The End of the Road: systemd’s “Socket” Units

36699

Sockets are used so that two different processes can share data or for shuttling information from one machine to another over the network. They are extremely useful and the basis of things like FTP, real-time network chat systems, secure shells, and so on.

For the fly-by programmer, sockets can be somewhat hard to get right, but by using systemd’s socket units, you can make systemd do the heavy lifting.

Besides making sockets simpler to set up, systemd dumps whatever comes in through the socket to STDIN. This means you don’t have to bother with complicated socket management in you script; just pick up the data from STDIN and use it from there.

The other advantage is that systemd will make sure your socket is active only as long as necessary, waking it up when data is incoming, and closing it down again when it is done. This saves resources, as the server associated on the receiving side will be closed most of the time and will only be activated if a systemd socket unit detects activity on its port.

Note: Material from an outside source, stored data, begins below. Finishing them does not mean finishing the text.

-- ==== Sys2Proof/Machine/Ops.lean ====
section
/-! DEFINITION. The named operations: reading and writing the frame store (20_memory.md), answering a command and
raising a fault (60_exceptions.md R200), the two ports, and the reset event (70_reset_and_hazards.md R240). -/

namespace Sys2Proof.Machine

/-- The byte at an offset; `none` is `unwritten` (10_state.md R25). -/
def Memory.read : Memory → Nat → Option Byte
  | [], _ => none
  | (x, v) :: rest, a => if a = x then some v else Memory.read rest a

/-- Write one byte, keeping offsets strictly rising; what was there is replaced (20_memory.md R44). -/
def Memory.write : Memory → Nat → Byte → Memory
  | [], a, b => [(a, b)]
  | (x, v) :: rest, a, b =>
    if a < x then (a, b) :: (x, v) :: rest
    else if a = x then (a, b) :: rest
    else (x, v) :: Memory.write rest a b

/-- Write bytes at consecutive offsets, the first at `a`. -/
def Memory.writeBytes : Memory → Nat → List Byte → Memory
  | m, _, [] => m
  | m, a, b :: bs => Memory.writeBytes (m.write a b) (a + 1) bs

/-- Read `n` bytes from `a` up; `none` if any of them is unwritten (20_memory.md R43). -/
def Memory.readBytes (m : Memory) : Nat → Nat → Option (List Byte)
  | _, 0 => some []
  | a, n + 1 =>
    match m.read a, Memory.readBytes m (a + 1) n with
    | some b, some bs => some (b :: bs)
    | _, _ => none

/-- `FLEN`: one more than the highest offset written, or 0 (20_memory.md R58). -/
def Memory.flen : Memory → Nat
  | [] => 0
  | (x, _) :: rest => max (x + 1) (Memory.flen rest)

/-- `MemRead(addr, n)`: little-endian, and no value if a byte is unwritten (20_memory.md R43). -/
def State.memRead (s : State) (addr n : Nat) : Option Nat := (s.frame.readBytes addr n).map leValue

/-- The frame as a run's result: the bytes 0 to FLEN - 1, if all are written (70_reset_and_hazards.md R257). -/
def State.frameBytes (s : State) : Option (List Byte) := s.frame.readBytes 0 s.frame.flen

/-- The sink accepts a write of `n` bytes at `addr` iff it lies within FRAME_CAP and SinkRefuses is false of it
(20_memory.md R46). -/
def Sink.accepts (k : Sink) (addr n : Nat) : Bool := decide (addr + n ≤ k.cap) && !(k.refused.contains (addr, n))

/-- Store bytes at `addr` up, all or none (20_memory.md R44, R46, R49); `none` is a refused write. -/
def State.store (s : State) (addr : Nat) (bytes : List Byte) : Option State :=
  if s.sink.accepts addr bytes.length then some { s with frame := s.frame.writeBytes addr bytes } else none

/-- `MemWrite(addr, n, v)`: the `n` low bytes of `v`, little-endian (20_memory.md R44). -/
def State.memWrite (s : State) (addr n v : Nat) : Option State := s.store addr (leBytes n v)

/-- Put a response on the response port. -/
def State.respond (s : State) (r : Response) : State := { s with respPort := some r }

/-- `return v`: the command ends with Ok (00_scope.md R13). -/
def State.answerOk (s : State) (r : Result) : State := s.respond (.ok r)

/-- `raise cause`: the command ends with a Fault response; what it wrote stays; nothing else happens
(60_exceptions.md R200). The cause is also noted in the model's own log (60_exceptions.md R203). -/
def State.raise (s : State) (c : Cause) : State := { s with respPort := some (.fault c), faultLog := c :: s.faultLog }

/-- The host hands a word to the command port. From then on the command is in flight and has no response yet
(10_state.md R30; 70_reset_and_hazards.md R254). -/
def State.issue (s : State) (w : CmdWord) : State := { s with cmdPort := some w, respPort := none }

/-- The block takes the word off the command port. -/
def State.takeCommand (s : State) : State := { s with cmdPort := none }

/-- The reset event: every frame byte unwritten, ports idle (70_reset_and_hazards.md R240; 10_state.md R30). The host
and the open parameters are not the block's and stay (notes/assumptions/10.md). An idle response port holds no result, so
a `PUT <off>, RESULT` after a RESET finds none even if the last command answered Ok: DESIGN CHOICE,
notes/assumptions/23.md. -/
def State.resetEvent (s : State) : State :=
  { s with frame := [], cmdPort := none, respPort := none, faultLog := [] }

/-- Replace what the host will do next. -/
def State.setPending (s : State) (l : List HostAction) : State := { s with host := { s.host with pending := l } }

/-- Note what the host got back. -/
def State.setAnswer (s : State) (a : Answer) : State := { s with host := { s.host with answer := some a } }

/-- Replace the host's stream run. -/
def State.setRun (s : State) (r : StreamRun) : State := { s with host := { s.host with run := some r } }

end Sys2Proof.Machine
end

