-- ==== Sys2Proof/Laws/PerInstr.lean ====
section
/-! SUPPORT. A law per command: its word is legal and selects the row of its own mnemonic only
(30_encoding.md R81, R84). -/

namespace Sys2Proof.Laws

/-- The word of a command selects a row of the opcode table, and no row but that of its own mnemonic. -/
def EncodesLegal.Statement (i : Instr) : Prop :=
  legalWord (encode i) = true ∧ ∀ r ∈ opcodeTable, r.selects (encode i) = true → r.mnemonic = i.mnemonic

theorem EncodesLegal.enc (sample : Sample) : EncodesLegal.Statement (.enc sample) := by
  rw [EncodesLegal.Statement, legalWord, opcodeTable_fields]
  simp [encode, OpRow.selects_commandWord, sample_operand_reserved, Instr.mnemonic]

theorem EncodesLegal.dec (code : Code) : EncodesLegal.Statement (.dec code) := by
  rw [EncodesLegal.Statement, legalWord, opcodeTable_fields]
  simp [encode, OpRow.selects_commandWord, code_operand_reserved, Instr.mnemonic]

theorem EncodesLegal.hdrBuild (kind : Kind) : EncodesLegal.Statement (.hdrBuild kind) := by
  cases kind <;> exact ⟨by decide, by decide⟩

theorem EncodesLegal.hdrPatch (n : Count) : EncodesLegal.Statement (.hdrPatch n) := by
  rw [EncodesLegal.Statement, legalWord, opcodeTable_fields]
  simp [encode, OpRow.selects_commandWord, Instr.mnemonic]

end Sys2Proof.Laws
end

To see how all this works, first you’ll see how easy it is to send some strings of text over a systemd activated socket. Later, we’ll look at how to send a whole binary file. Finally, we will pick up the systemd-based surveillance system we have been developing over the past several installments and learn how to send the images it captures to your laptop.

DISCLAIMER: What you’ll see here are over-simplified examples created for teaching purposes only. Although they all work, there is no error-handling or security built into any of them. I don’t recommend you use them in a real-world scenario.

Sending Texts

Socket units are stupidly simple, or rather, they usually are. Although there are dozens of socket-specific directives you can use to fine tune your units, you will rarely use more than two. In this case, you do exactly that and use only a listening directive and the Accept directive:

# echo.socket
[Unit] 
Description = Echo server 

[Socket] 
ListenStream = 4444 
Accept = yes 

[Install] 
WantedBy = sockets.target

That is what a basic socket file looks like. It has a [Socket] section where you specify what it has to listen for. Apart from streams, it can listen for datagrams, sequential packages, and so on. On the other side of the “=" is where to listen from. You could specify a full IP address, file system socket, or something else. A single number, like you can see above, means a port. This socket unit will be listening on the local machine to port 4444.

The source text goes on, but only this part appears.